DE LA LAPIDACIÓN
Por: Ricardo Bada
Clawdia, amorzinho, una vez más apareció en mi pantalla una petición de solidaridad, esta vez hacia siete mujeres iraníes condenadas a lapidación. Y casi no falta un mes sin que las cadenas de firmas contra la ejecución de la pena de muerte por ese método (literalmente troglodita) dejen de inundar mi buzón virtual, como el tuyo y miles de otros.Acostumbraba firmarlas, todas, hasta que mi esposa, miembro de amnesty international, me dijo que esas cadenas eran contraproducentes para el trabajo de los juristas y los defensores de derechos humanos, en sus tratativas disuasorias con las autoridades. Eran contraproducentes, entre otras razones, por una de tipo práctico: que las cadenas suelen desbordar la capacidad admisiva de las computadoras a las que se remiten, bloquéandolas y creando consecuentemente un rechazo a tratar el tema, cuando dichas autoridades reciben a los negociadores que trabajan en él.
Entendí el argumento y dejé de firmar, pero el gusanillo de la mala conciencia me estuvo royendo las células grises (las dos, sí, las dos, incluida la que ya pasó su fecha de caducidad), hasta conseguir armar otro argumento que desterrase per omnia saecula saeculorum la pena
de muerte por lapidación, y que al mismo tiempo conciliara las exigencias de la ley musulmana con las obligaciones dimanantes de la convención internacional de los derechos humanos.
Propósito difícil, ya lo sé, Clawdia querida, pero recordé el episodio evangélico de Jesús y la adúltera que iban a lapidar (Juan 8, 3-11), y recordé además que Jesús es uno de los grandes profetas del Islam, cosa que por regla general se olvida, no sólo por los islamistas.
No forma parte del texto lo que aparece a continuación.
-- ==== Sys2Proof/Certificates/Slice0/Obligations.lean ====
section
/-! DEFINITION. The statements for the provers. Each docstring says which rules or sections it formalises. -/

open Sys2Proof Sys2Proof.Machine

/-- O1, Decoding the encoding of a well-formed instruction gives it back. For every well-formed instruction i and every bytes after it, decode (encode i ++ rest) is i: no bit of an encoding is dropped or confused, whatever the operands. It rests on D2 and D9 (placement of bytes), D23 (order of two immediates) and, for opcode 0x37, on no assignment of sub-opcodes (entry 8). (30_encoding.md sections 1 to 6, 47_single_operand.md section 1) -/
def Obligations.DecodeEncode : Prop :=
  ∀ (i : Instr) (rest : List Byte), WellFormed i = true → decode (encode i ++ rest) = .ok i

/-- O2, Every word has one meaning: what decodes is the encoding of what it decodes to. Whenever the decoder reads an instruction i from bytes, i is well-formed and the first bytes, as many as the length of i, are exactly the encoding of i: the decoder looks at every bit and no two encodings of one instruction exist. (30_encoding.md sections 1 to 7) -/
def Obligations.EncodeDecode : Prop :=
  ∀ (bs : List Byte) (i : Instr), decode bs = .ok i →
    WellFormed i = true ∧ instrLength i ≤ bs.length ∧ bs.take (instrLength i) = encode i

/-- O3, Some words of the spec decode to the instructions they stand for. The bytes printed in the rules and vectors for one instruction of each family decode to it. (30_encoding.md sections 3 to 6, 95_test_vectors.md sections 3 to 10) -/
def Obligations.DecodeWords : Prop :=
  decode [0x20, 0x43, 0x10] = .ok (.add 3 1 2) ∧
  decode [0x28, 0x43, 0x10] = .ok (.and 3 1 2) ∧
  decode [0x63, 0x44, 0x10, 0x19] = .ok (.ddiv 4 1 2 3 0 true) ∧
  decode [0x2C, 0x63, 0x90, 0x04] = .ok (.extrcti 3 1 (.wide 0x204)) ∧
  decode [0x13, 0xDF, 0x0F] = .ok (.ldu32Dbj 31 31 1) ∧
  decode [0x88, 0x43, 0x00, 0x00, 0x80] = .ok (.ldi24 3 .s 0x800000) ∧
  decode [0x4F, 0x6B, 0x58, 0x01, 0x00, 0x01, 0x00, 0x00, 0x78, 0x56, 0x34, 0x12] =
    .ok (.st32Mbjn (.data4 0x12345678) 1 0 (.data4 0x100) 0) ∧
  decode [0x47, 0xC5, 0x00, 0x80] = .ok (.brlz32 5 0x8000) ∧
  decode [0x72, 0x64, 0x00, 0x18] = .ok (.median3I 4 1 (.short 0) 3 0 false)

/-- O4, The one-byte instructions are TRAP, BRK, NXTH and NXTW. A well-formed instruction is one byte long exactly when it is TRAP, BRK, NXTH or NXTW; each of the four is its opcode byte alone, whose six top bits are 0, and has no operand field. (R94) -/
def Obligations.OneByteInstructions : Prop :=
  (∀ i : Instr, WellFormed i = true → (instrLength i = 1 ↔ i ∈ [.trap, .brk, .nxth, .nxtw])) ∧
  ∀ i ∈ [Instr.trap, .brk, .nxth, .nxtw], ∃ op : Byte, encode i = [op] ∧ op.toNat < 4 ∧ ∀ rest, decode (op :: rest) = .ok i

/-- O5, A step runs the instruction that the bytes at the pc decode to. When the bytes at the pc, as many as the length of i, are text, do not pass the end of the address space and decode to i, the step is exec of i at the same state: step adds nothing around exec, and every meaning moves the pc itself. (30_encoding.md section 1, 10_state.md section 2) -/
def Obligations.StepRunsDecoded : Prop :=
  ∀ (s : State) (i : Instr), Fetchable s s.pc.toNat (instrLength i) →
    decode (bytesAt s s.pc.toNat (instrLength i)) = .ok i → step s = exec i s

/-- O6, Where a fetch stops. An opcode byte that is absent is a memory access fault and one that is ram a fetch outside text, at the pc. A base that would pass address 0xFFFFFFFF is a wrap fault. Where the base does not pass it and its opcode byte is text, the first base byte that is absent is a memory access fault at its own address, whatever bytes before it are ram; with all base bytes held, the first that is ram is a fetch outside text at its address. Where the base can be fetched, the extension bytes it announces stop the fetch in the same three ways. The rules rest on the decisions D34, D43 and D44, the order within one check on entry 7. (10_state.md section 2 (D43), 20_memory.md section 1 (D44), 20_memory.md section 2 (D34), 60_exceptions.md section 1 (D31), 30_encoding.md section 4) -/
def Obligations.FetchStops : Prop :=
  ∀ s : State,
    let a := s.pc.toNat
    let n := baseLen (s.mem.byte a).toNat
    (s.mem.kind a = none → step s = .fault (.memoryAccess s.pc)) ∧
    (s.mem.kind a = some .ram → step s = .fault (.fetchOutsideText s.pc)) ∧
    (s.mem.kind a = some .text → 2 ^ 32 < a + n → step s = .fault .fetchWrap) ∧
    (s.mem.kind a = some .text → a + n ≤ 2 ^ 32 → ∀ k < n,
      ((∀ j < k, (s.mem.kind (a + j)).isSome = true) → s.mem.kind (a + k) = none →
        step s = .fault (.memoryAccess (s.pc + BitVec.ofNat 32 k))) ∧
      ((∀ j < k, s.mem.kind (a + j) = some .text) → s.mem.kind (a + k) = some .ram →
        (∀ j < n, (s.mem.kind (a + j)).isSome = true) →
        step s = .fault (.fetchOutsideText (s.pc + BitVec.ofNat 32 k)))) ∧
    (Fetchable s a n →
      let e := extCount (s.mem.byte a).toNat (leNat (bytesAt s a n))
      (2 ^ 32 < a + n + e → step s = .fault .fetchWrap) ∧
      (a + n + e ≤ 2 ^ 32 → ∀ k < e,
        ((∀ j < k, (s.mem.kind (a + n + j)).isSome = true) → s.mem.kind (a + n + k) = none →
          step s = .fault (.memoryAccess (s.pc + BitVec.ofNat 32 (n + k)))) ∧
        ((∀ j < k, s.mem.kind (a + n + j) = some .text) → s.mem.kind (a + n + k) = some .ram →
          (∀ j < e, (s.mem.kind (a + n + j)).isSome = true) →
          step s = .fault (.fetchOutsideText (s.pc + BitVec.ofNat 32 (n + k))))))

/-- O7, Unassigned opcodes, LDI with its x bit and undefined sub-opcodes trap. A step at a base that can be fetched is an illegal instruction trap when its opcode is one to which the source assigns nothing, when it is an LDI with bit 13 set, and when it is opcode 0x37 with a sub-opcode outside subop24. The spec gives them this cause by its decision D30. (30_encoding.md section 7 (D30), 47_single_operand.md section 1, 60_exceptions.md section 1) -/
def Obligations.IllegalInstructions : Prop :=
  ∀ s : State,
    let a := s.pc.toNat
    let op := (s.mem.byte a).toNat
    Fetchable s a (baseLen op) →
    ((op ∈ [0x09, 0x30, 0x31, 0x38, 0x39, 0x3A, 0x3B, 0x3C, 0x3D, 0x3E, 0x3F, 0x40, 0x41, 0x42, 0x43, 0x46] ++
        [0x49, 0x4A, 0x4B, 0x78, 0x79] ∨ (0x80 ≤ op ∧ op ≠ 0x88 ∧ op ≠ 0xC8)) →
      step s = .fault (.trap .illegalInstruction)) ∧
    (op ∈ [0x08, 0x48, 0x88, 0xC8] → (s.mem.byte (a + 1)).getLsbD 5 = true →
      step s = .fault (.trap .illegalInstruction)) ∧
    (∀ k : Fin 32, op = 0x37 → subop24 k = none →
      k.val = ((s.mem.byte (a + 1)).toNat + 256 * (s.mem.byte (a + 2)).toNat) / 2 ^ 6 % 32 →
      step s = .fault (.trap .illegalInstruction))

/-- O8, The invariant holds after reset. The state after reset has its memory in canonical form. The invariant is the model's own form of memory. (20_memory.md section 1) -/
def Obligations.ResetInv : Prop :=
  State.reset.Inv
Y gracias a
la suma de ambos datos encontré la solución : Sencillamente bastaría con que el Estado en cuestión promulgara una ley, según la cuál todos aquellos que tuviesen el deseo de participar activamente en la ejecución de una sentencia de lapidación, deberían probar de manera fehaciente –¡antes de arrojar su primera piedra!– que se hallan libres de cualquier pecado.
La ley haría especial hincapié en que a los perjuros en esta materia se le aplicaría ipso facto la sentencia de lapidación sin posibilidad de recurso ante ningún tribunal superior, aunque, éso sí, sometiendo también a sus posibles lapidadores al escrutinio previsto por dicha ley. Con lo cual se pondría en marcha una espiral tan presumiblemente interminable, que sólo sería posible detenerla por medio de una inevitable amnistía general.
Entiendo, además, que hasta podría impedirse pronunciar una sola sentencia lapidatoria, bastando para ello que los jueces y jurados, e incluso las supremas instancias jurídicas del Estado, si no del Estado mismo, también tuviesen que probar su absoluta inocencia de todo género de pecados. Con lo endiabladamente complicado –para no decir imposible– que es eso.
¿O es que no conocés en tu país a ningún político corrupto que ande libre y en la más perfecta impunidad?
Y aunque te podés imaginar perfectamente que mi abordaje del tema sería descalificado como superficial por quienes sólo piensan en soluciones grandiosas, dignas del mármol y del bronce,
y hasta es posible que hubiera espíritus puritanos que se escandalizasen porque creyeran que no me tomo en serio un asunto de tan alta explosividad moral, yo no lo descartaría tan fácilmente. Quienes (como vos) sí saben leer, se darán cuenta enseguida de que mi aparente broma es una amarga requisitoria.
Beso tus bellos ojos, y hasta la Victoria (la de Samotracia, claro), siempre.
1 comment:
Lamentablemente siempre habría quien ostentara el cascote del soborno como habeas corpus y así hecha la ley, hecha la trampa.